スラちゃん達もしっかりと見守っているし、本当に楽しそうで何よりだ。
「クリスちゃんは、実家で衣装合わせとかをしているのよね」
「仮縫いができたそうで、色々と手直しをするそうです。今日一日かかると言っていました」
「結婚式は、特に女性にとって一大イベントなのよ。男性はモーニングでいいけど、女性はお色直しの事も考えないといけないわ」
フリージアお祖母様も、クリスが一日不在なのはどうしようもないと言っていた。
クリスの母親であるケーラさんがとにかく張り切っていて、あーだこーだ色々な事を考えていた。
僕も下手に手出しできないので、クリスに同行するのは遠慮した。
クリスはかなり恨めしい表情で僕の事を見ていたけど、僕の代わりに世話上手なアクアちゃんがついていったからきっと大丈夫。

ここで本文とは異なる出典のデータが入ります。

/-! ### The pass barrier (R486 to R488) -/

/-- The children of this instance in the barrier tree. -/
def State.children (s : State) : List Nat :=
  ((List.range 64).map (fun k => 64 * s.dev.instId + 1 + k)).filter (fun i => decide (i < s.dev.barN))
/-- No query of the context that this instance admitted is Forwarded. -/
def State.noneForwarded (s : State) (c : Nat) : Bool :=
  !s.pool.any (fun e => e.2.ctx == c && e.2.origin.isNone && (match e.2.place with | .forwarded _ => true | _ => false))
/-- Adds to a receive counter. -/
def State.addRecv (s : State) (c n k : Nat) : State :=
  s.modCtx c (fun x => { x with recv := mset x.recv n (mgetD x.recv n 0 + BitVec.ofNat 64 k) })
/-- BARRIER (R303): the instruction has no minors, and MINOR is ignored (R258). -/
def doBarrier (c : Nat) (f : Fields) (s : State) : State :=
  s.strandIssue c [f.a.toNat, f.d.toNat] false (isX f.d && isX f.a) 2 (fun s =>
    let p := (s.getReg c f.a).toNat % 2 ^ 32
    (s.modCtx c (fun x => { x with barrier := some { pass := p, sent := false, lost := false } })).waitOn c (.barrier f.d.toNat p))
/-- The barrier of a context ends with 0 or 1. -/
def State.endBarrier (s : State) (c : Nat) (b : Barrier) (lost : Bool) : State :=
  let s := s.modCtx c (fun x => { x with
    barrier := none, arrivals := x.arrivals.filter (fun a => a.1 != b.pass), released := x.released.filter (fun a => a.1 != b.pass) })
  let s := if lost then s else s.countC c 0x2D 1
  match (s.ctx c).strand.state with
  | .waiting (.barrier rd _) => s.wake c rd (if lost then 1 else 0)
  | _ => s
/-- Sends RELEASE to the children in ascending order. -/
def State.sendRelease (s : State) (c pass : Nat) (lost : Bool) : State :=
  foldS s.children s (fun s i => s.sendPacket (fwdHeader s 8 1 0 i 0 c 0 0 pass (if lost then 1 else 0)) none [])
/-- A child's ARRIVE for a pass has come, or has been made up for. -/
def Context.hasArrived (x : Context) (pass i : Nat) : Bool := x.arrivals.any (fun a => a.1 == pass && a.2.1 == i)
/-- A child is lost: 64 is added on its behalf (R488). -/
def State.loseChild (s : State) (c : Nat) (b : Barrier) (i : Nat) : State :=
  let s := ((s.addRecv c 14 64).countC c 0x2E 1).report 0x33 2 c noUnit noUnit (b.pass + 2 ^ 32 * i)
  s.modCtx c (fun x => { x with arrivals := x.arrivals ++ [(b.pass, i, true)], barrier := x.barrier.map (fun b => { b with lost := true }) })
/-- Children in the lost set that have not arrived. -/
def State.loseListed (s : State) (c : Nat) (b : Barrier) : State :=
  foldS (s.children.filter (fun i => s.isLost i c && !(s.ctx c).hasArrived b.pass i)) s (fun s i => s.loseChild c b i)
/-- A non-root instance whose ARRIVE has gone acts on its RELEASE (R487). -/
def State.settleBarrier (s : State) (c : Nat) : State :=
  match (s.ctx c).barrier with
  | none => s
  | some b =>
    if b.sent && reached (mgetD (s.ctx c).recv 15 0) (BitVec.ofNat 64 (64 * (b.pass + 1))) then
      let lost := (s.ctx c).released.any (fun r => r.1 == b.pass && r.2)
      (s.sendRelease c b.pass lost).endBarrier c b lost
    else s
/-- ARRIVE_SEND (R487): the conditions hold, and the instance sends ARRIVE to its parent, or as the root RELEASE. -/
def doArriveSend (c : Nat) (s : State) : State :=
  match (s.ctx c).barrier with
  | none => s
  | some b =>
    if b.sent || !s.noneForwarded c then s
    else
      let s := s.loseListed c b
      if !reached (mgetD (s.ctx c).recv 14 0) (BitVec.ofNat 64 (64 * s.children.length * (b.pass + 1))) then s
      else
        let lost := ((s.ctx c).barrier.map (·.lost)).getD false || (s.ctx c).arrivals.any (fun a => a.1 == b.pass && a.2.2)
        if s.dev.instId = 0 then (s.sendRelease c b.pass lost).endBarrier c b lost
        else
          let up := (s.dev.instId - 1) / 64
          let s := s.sendPacket (fwdHeader s 7 1 0 up 0 c 0 0 b.pass (if lost then 1 else 0)) none []
          (s.modCtx c (fun x => { x with barrier := some { b with sent := true, lost := lost } })).settleBarrier c
/-- The context of a barrier packet can take it. -/
def State.takesBarrier (s : State) (hdr : Rec64) : Bool :=
  decide (pCtx hdr < 4096) && ((s.ctx (pCtx hdr)).state == .opened || (s.ctx (pCtx hdr)).state == .closing)
/-- ARRIVE (R486). -/
def doArrive (hdr : Rec64) (s : State) : State :=
  s.onPacket hdr 7 1 (fun s =>
    if !s.takesBarrier hdr then s
    else (s.addRecv (pCtx hdr) 14 64).modCtx (pCtx hdr) (fun x => { x with arrivals := x.arrivals ++ [(pArg0 hdr, pSrc hdr, pArg1 hdr % 2 == 1)] }))
/-- RELEASE (R486, R487). -/
def doRelease (hdr : Rec64) (s : State) : State :=
  s.onPacket hdr 8 1 (fun s =>
    if !s.takesBarrier hdr then s
    else ((s.addRecv (pCtx hdr) 15 64).modCtx (pCtx hdr) (fun x => { x with released := x.released ++ [(pArg0 hdr, pArg1 hdr % 2 == 1)] })).settleBarrier (pCtx hdr))
/-- BARRIER_TIMEOUT (R488): the limit of BAR_TIMEOUT is reached; 0 is no limit. -/
def doBarrierTimeout (c : Nat) (s : State) : State :=
  match (s.ctx c).barrier with
  | none => s
  | some b =>
    if s.dev.barTimeout = 0 then s
    else if b.sent then
      ((s.countC c 0x2E 1).report 0x33 2 c noUnit noUnit (b.pass + 2 ^ 32 * 0x1FFFF)).endBarrier c b true
    else if !s.noneForwarded c then s
    else foldS (s.children.filter (fun i => !(s.ctx c).hasArrived b.pass i)) s (fun s i => (s.addLost i none).loseChild c b i)

/-! ### The commands -/

/-- QUERY_PACKET. -/
def execQueryPacket (hdr : Rec64) (q : QueryImage) (s : State) : Host.Outcome State Fault Refusal := .next (doQueryPacket hdr q s)
/-- RESULT_PACKET. -/
def execResultPacket (hdr : Rec64) (recs : List Rec32) (s : State) : Host.Outcome State Fault Refusal := .next (doResultPacket hdr recs s)
/-- EMIT_PACKET. -/
def execEmitPacket (hdr : Rec64) (emissions : List Rec32) (s : State) : Host.Outcome State Fault Refusal := .next (doEmitPacket hdr emissions s)
/-- HANDOFF. -/
def execHandoff (hdr : Rec64) (s : State) : Host.Outcome State Fault Refusal := .next (doHandoff hdr s)
/-- NACK. -/
def execNack (hdr : Rec64) (s : State) : Host.Outcome State Fault Refusal := .next (doNack hdr s)
/-- HEARTBEAT. -/
def execHeartbeat (hdr : Rec64) (s : State) : Host.Outcome State Fault Refusal := .next (doHeartbeat hdr s)
/-- HEARTBEAT_SEND. -/
def execHeartbeatSend (dst : InstId) (s : State) : Host.Outcome State Fault Refusal := .next (doHeartbeatSend dst.toNat s)
/-- WATCHDOG_EXPIRE. -/
def execWatchdogExpire (holder : InstId) (s : State) : Host.Outcome State Fault Refusal := .next (doWatchdogExpire holder.toNat s)
/-- BARRIER. -/
def execBarrier (c : CtxNo) (f : Fields) (s : State) : Host.Outcome State Fault Refusal := .next (doBarrier c f s)
/-- ARRIVE_SEND. -/
def execArriveSend (c : CtxNo) (s : State) : Host.Outcome State Fault Refusal := .next (doArriveSend c s)
/-- ARRIVE. -/
def execArrive (hdr : Rec64) (s : State) : Host.Outcome State Fault Refusal := .next (doArrive hdr s)
/-- RELEASE. -/
def execRelease (hdr : Rec64) (s : State) : Host.Outcome State Fault Refusal := .next (doRelease hdr s)
/-- BARRIER_TIMEOUT. -/
def execBarrierTimeout (c : CtxNo) (s : State) : Host.Outcome State Fault Refusal := .next (doBarrierTimeout c s)

end Sys2Proof.Machine
end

これも、無事に結婚式を迎える為なのだから頑張って欲しい。
そのケーラさんも、ちびっ子達の事をかなり気にしてくれた。
もう少ししたら、ダイナー男爵家に遊びに来てと言っていた。
「あのね、ミュウお姉ちゃんのお家には、大きな猫ちゃんとカッコいい猫ちゃんがいるんだよ!」
「ウォン!」
「「「そーなんだ!」」」
ルートちゃんが言っている猫ちゃんは、キングレオとフォレストタイガーの事ですね。
みんなルートちゃんととても仲良しだけど、仮に野生のキングレオとフォレストタイガーに出会ったら絶望するレベルですよ。
とはいえ、あのキングレオとフォレストタイガーは子どもにはとても優しい。
奉仕活動の際に会うと思うが、多分問題無いだろう。
こうして、僕とフリージアお祖母様は楽しそうに遊ぶちびっ子達に目を細めていたのだった。

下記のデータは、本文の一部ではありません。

/-- R500, R509, R511, R546: NVM_DATA gives the staged word at NVM_PTR, 0 in the secret sector, and takes one there, and each access
moves NVM_PTR on by 8 within its sector. A write is ignored in sectors 0, 62 and 63 and, with STAGE_BUSY set, in a sector that is
being stored; what is written there is read back, and no other byte of the staged image changes. A sector that is not loaded gives a
fabric retry. The load brings sectors 25 to 61 from NVM; a store that waited for it begins. Rests on the model's choices of log
entries 9 and 96. -/
def Obligations.NvmWindow : Prop :=
  (∀ (s : State), s.dev.stage = .ready →
    let p := s.dev.nvmPtr
    let word : DWord := if p / 4096 = 63 then 0 else ofBytes 64 (memReadBytes s.staged p 8)
    let on : Dev := { s.dev with nvmPtr := p / 4096 * 4096 + (p % 4096 + 8) % 4096 }
    let storing := s.dev.nvmBusy.any (fun st => st.sector == p / 4096)
    (s.staged? (p / 4096) = true → exec .nvmDataRead s = .next { s with dev := on, out := .regData word :: s.out }) ∧
    (s.staged? (p / 4096) = false → exec .nvmDataRead s = .next (s.emit .retry) ∧
      ∀ v, exec (.nvmDataWrite v) s = .next (s.emit .retry).settleAll) ∧
    (∀ v, s.staged? (p / 4096) = true → storing = true →
      exec (.nvmDataWrite v) s = .next ({ s with dev := { on with stageBusy := true } } : State).settleAll) ∧
    (∀ v, s.staged? (p / 4096) = true → storing = false →
      ((p / 4096 = 0 ∨ p / 4096 = 62 ∨ p / 4096 = 63) → exec (.nvmDataWrite v) s = .next ({ s with dev := on } : State).settleAll) ∧
      (p / 4096 ≠ 0 → p / 4096 ≠ 62 → p / 4096 ≠ 63 → exec (.nvmDataWrite v) s =
        .next ({ s with dev := on, staged := memWriteBytes s.staged p (bytesOf v 8) } : State).settleAll))) ∧
  (∀ (s : State) (v : DWord), s.dev.stage = .bringup →
    exec .nvmDataRead s = .next (s.emit (.regData 0)) ∧ exec (.nvmDataWrite v) s = .next (s.emit .retry)) ∧
  (∀ (m : List Host.Cell) (p : Nat) (v : DWord), Memory.wf m = true →
    ofBytes 64 (memReadBytes (memWriteBytes m p (bytesOf v 8)) p 8) = v ∧
    ∀ a, (a < p ∨ p + 8 ≤ a) → memRead (memWriteBytes m p (bytesOf v 8)) a = memRead m a) ∧
  (∀ (s : State), s.dev.stage = .ready → s.dev.stageLoaded = false → Memory.wf s.staged = true → Memory.wf s.nvm = true →
    ∃ new, exec .stagedNvmLoad s = .next { s with
        staged := new
        dev := { s.dev with stageLoaded := true, nvmBusy := s.dev.nvmBusy.map (fun st => { st with started := true }) } } ∧
      Memory.wf new = true ∧
      ∀ a, memRead new a = if 25 * 4096 ≤ a ∧ a < 62 * 4096 then memRead s.nvm a else memRead s.staged a)
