@[simp] theorem State.leafApply_kernel (s : State) (x1 : Nat) (x2 : Sheaf) (x3 : Fields) (x4 : List (Fin 24)) (x5 : Lane)  : (State.leafApply s x1 x2 x3 x4 x5).1.kernel = s.kernel := by
  unfold State.leafApply
  try dsimp only
  repeat' first | with_reducible rfl | (simp; done) | split | (have hp := State.runPipe_kernel' ‹_›; dsimp only at hp; first | exact hp | (rw [hp]; try clear hp)) | (refine (foldl_fst_kernel _ _ ?_ _).trans ?_) | (intro _) | simp only [State.modLane_kernel, State.failLane_kernel, State.lateLane_kernel, State.runPipe_kernel] | rfl | (simp [State.kernel, Function.comp_def]; done) | (fail_if_no_progress (simp only [State.kernel]; simp only [State.kernel_mk])) | (simp_all; done)
theorem State.leafApply_kernel' {s : State} {x1 : Nat} {x2 : Sheaf} {x3 : Fields} {x4 : List (Fin 24)} {x5 : Lane}  {p : State × List (Fin 24)} (h : State.leafApply s x1 x2 x3 x4 x5 = p) : p.1.kernel = s.kernel := by
  rw [← h]; exact State.leafApply_kernel s x1 x2 x3 x4 x5 

@[simp] theorem State.leafApplyAll_kernel (s : State) (key : Nat) (x : Sheaf) (f : Fields) (r : List (Fin 24)) (l : List Lane) :
    (s.leafApplyAll key x f r l).kernel = s.kernel := by
  induction l generalizing s r with
  | nil => rfl
  | cons a t ih => simp only [State.leafApplyAll, ih, State.leafApply_kernel]

@[simp] theorem State.askLeaf_kernel (s : State) (x1 : Nat) (x2 : Query) (x3 : Lane) (x4 : LeafOut)  : (State.askLeaf s x1 x2 x3 x4).kernel = s.kernel := by
  unfold State.askLeaf
  try dsimp only
  repeat' first | with_reducible rfl | (simp; done) | split | (have hp := State.lookup_kernel' ‹_›; dsimp only at hp; first | exact hp | (rw [hp]; try clear hp)) | (refine (foldS_kernel _ _ _ ?_).trans ?_) | (refine (foldl_fst_kernel _ _ ?_ _).trans ?_) | (intro _) | simp only [State.askScene_kernel, State.lookup_kernel] | rfl | (simp [State.kernel, Function.comp_def]; done) | (fail_if_no_progress (simp only [State.kernel]; simp only [State.kernel_mk])) | (simp_all; done)

@[simp] theorem doLeafResult_kernel (s : State) (x0 : Nat) (x1 : Nat) (x2 : List (Fin 24)) (x3 : List BlockId)  : (doLeafResult x0 x1 x2 x3 s).kernel = s.kernel := by
  unfold doLeafResult
  try dsimp only
  repeat' first | with_reducible rfl | (simp; done) | split | (refine (foldS_kernel _ _ _ ?_).trans ?_) | (refine (foldl_fst_kernel _ _ ?_ _).trans ?_) | (intro _) | simp only [State.modSheaf_kernel, State.leafApplyAll_kernel, State.drainLeaf_kernel, State.askLeaf_kernel, State.lookHeld_kernel, State.blockParity_kernel] | rfl | (simp [State.kernel, Function.comp_def]; done) | (fail_if_no_progress (simp only [State.kernel]; simp only [State.kernel_mk])) | (simp_all; done)

@[simp] theorem State.fwdLane_kernel (s : State) (x1 : Nat) (x2 : Lane)  : (State.fwdLane s x1 x2).kernel = s.kernel := by
  unfold State.fwdLane
  try dsimp only
  repeat' first | with_reducible rfl | (simp; done) | split | (refine (foldl_fst_kernel _ _ ?_ _).trans ?_) | (intro _) | simp only [State.parkLane_kernel] | rfl | (simp [State.kernel, Function.comp_def]; done) | (fail_if_no_progress (simp only [State.kernel]; simp only [State.kernel_mk])) | (simp_all; done)

@[simp] theorem State.emitAway_kernel (s : State) (x1 : Nat) (x2 : Nat) (x3 : Lane)  : (State.emitAway s x1 x2 x3).kernel = s.kernel := by
  unfold State.emitAway
  try dsimp only
  repeat' first | with_reducible rfl | (simp; done) | split | (refine (foldl_fst_kernel _ _ ?_ _).trans ?_) | (intro _) | simp only [State.sendPacket_kernel, State.modLane_kernel] | rfl | (simp [State.kernel, Function.comp_def]; done) | (fail_if_no_progress (simp only [State.kernel]; simp only [State.kernel_mk])) | (simp_all; done)

@[simp] theorem State.returnLane_kernel (s : State) (x1 : Nat) (x2 : Binding) (x3 : Lane)  : (State.returnLane s x1 x2 x3).kernel = s.kernel := by
  unfold State.returnLane
  try dsimp only
  repeat' first | with_reducible rfl | (simp; done) | split | (refine (foldl_fst_kernel _ _ ?_ _).trans ?_) | (intro _) | simp only [State.endLane_kernel, State.modLane_kernel] | rfl | (simp [State.kernel, Function.comp_def]; done) | (fail_if_no_progress (simp only [State.kernel]; simp only [State.kernel_mk])) | (simp_all; done)

@[simp] theorem doRetH_kernel (s : State) (x0 : Issuer)  : (doRetH x0 s).kernel = s.kernel := by
  unfold doRetH
  try dsimp only
  repeat' first | with_reducible rfl | (simp; done) | split | (refine (foldS_kernel _ _ _ ?_).trans ?_) | (refine (State.issue_kernel _ _ _ _ _ _ ?_).trans ?_) | (refine (State.strandIssue_kernel _ _ _ _ _ _ _ ?_).trans ?_) | (refine (foldl_fst_kernel _ _ ?_ _).trans ?_) | (intro _) | simp only [State.hold_kernel, State.returnLane_kernel, State.syncGroup_kernel] | rfl | (simp [State.kernel, Function.comp_def]; done) | (fail_if_no_progress (simp only [State.kernel]; simp only [State.kernel_mk])) | (simp_all; done)

@[simp] theorem doWalkEnd_kernel (s : State) (x0 : Nat) (x1 : Nat) (x2 : Fields)  : (doWalkEnd x0 x1 x2 s).kernel = s.kernel := by
  unfold doWalkEnd
  try dsimp only
  repeat' first | with_reducible rfl | (simp; done) | split | (refine (foldS_kernel _ _ _ ?_).trans ?_) | (refine (State.issue_kernel _ _ _ _ _ _ ?_).trans ?_) | (refine (foldl_fst_kernel _ _ ?_ _).trans ?_) | (intro _) | simp only [State.hold_kernel, State.endOrHook_kernel] | rfl | (simp [State.kernel, Function.comp_def]; done) | (fail_if_no_progress (simp only [State.kernel]; simp only [State.kernel_mk])) | (simp_all; done)

@[simp] theorem doEmit_kernel (s : State) (x0 : Nat) (x1 : Nat) (x2 : Fields)  : (doEmit x0 x1 x2 s).kernel = s.kernel := by
  unfold doEmit
  try dsimp only
  repeat' first | with_reducible rfl | (simp; done) | split | (refine (foldS_kernel _ _ _ ?_).trans ?_) | (refine (State.issue_kernel _ _ _ _ _ _ ?_).trans ?_) | (refine (foldl_fst_kernel _ _ ?_ _).trans ?_) | (intro _) | simp only [State.emitAway_kernel, State.toSource_kernel, State.putSheaf_kernel, State.hold_kernel] | rfl | (simp [State.kernel, Function.comp_def]; done) | (fail_if_no_progress (simp only [State.kernel]; simp only [State.kernel_mk])) | (simp_all; done)

@[simp] theorem doFwd_kernel (s : State) (x0 : Nat) (x1 : Nat) (x2 : Fields)  : (doFwd x0 x1 x2 s).kernel = s.kernel := by
  unfold doFwd
  try dsimp only
  repeat' first | with_reducible rfl | (simp; done) | split | (refine (foldS_kernel _ _ _ ?_).trans ?_) | (refine (State.issue_kernel _ _ _ _ _ _ ?_).trans ?_) | (refine (foldl_fst_kernel _ _ ?_ _).trans ?_) | (intro _) | simp only [State.fwdLane_kernel] | rfl | (simp [State.kernel, Function.comp_def]; done) | (fail_if_no_progress (simp only [State.kernel]; simp only [State.kernel_mk])) | (simp_all; done)

end Sys2Proof.Machine
end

「いーなー、私がとっても大変な時にみんなと遊んでいたなんてー」
夕方になりクリスが実家から戻ってきたが、予想以上にヘロヘロではなかった。
フィッティング自体はそんなに時間はかからなかったらしいが、ケーラさんから結婚生活についてあれこれ言われた方が大変だったらしい。
「まあ、お母様もみんなの事は気にしていたわよ。でも、この分なら大丈夫ね」
もりもりと夕食の肉を食べながら、クリスは仲良く話す三人を見ていた。
王家のちびっ子達も会いたがっていたし、これからもどんどんとお友達が増えていくはずだと思ったのだった。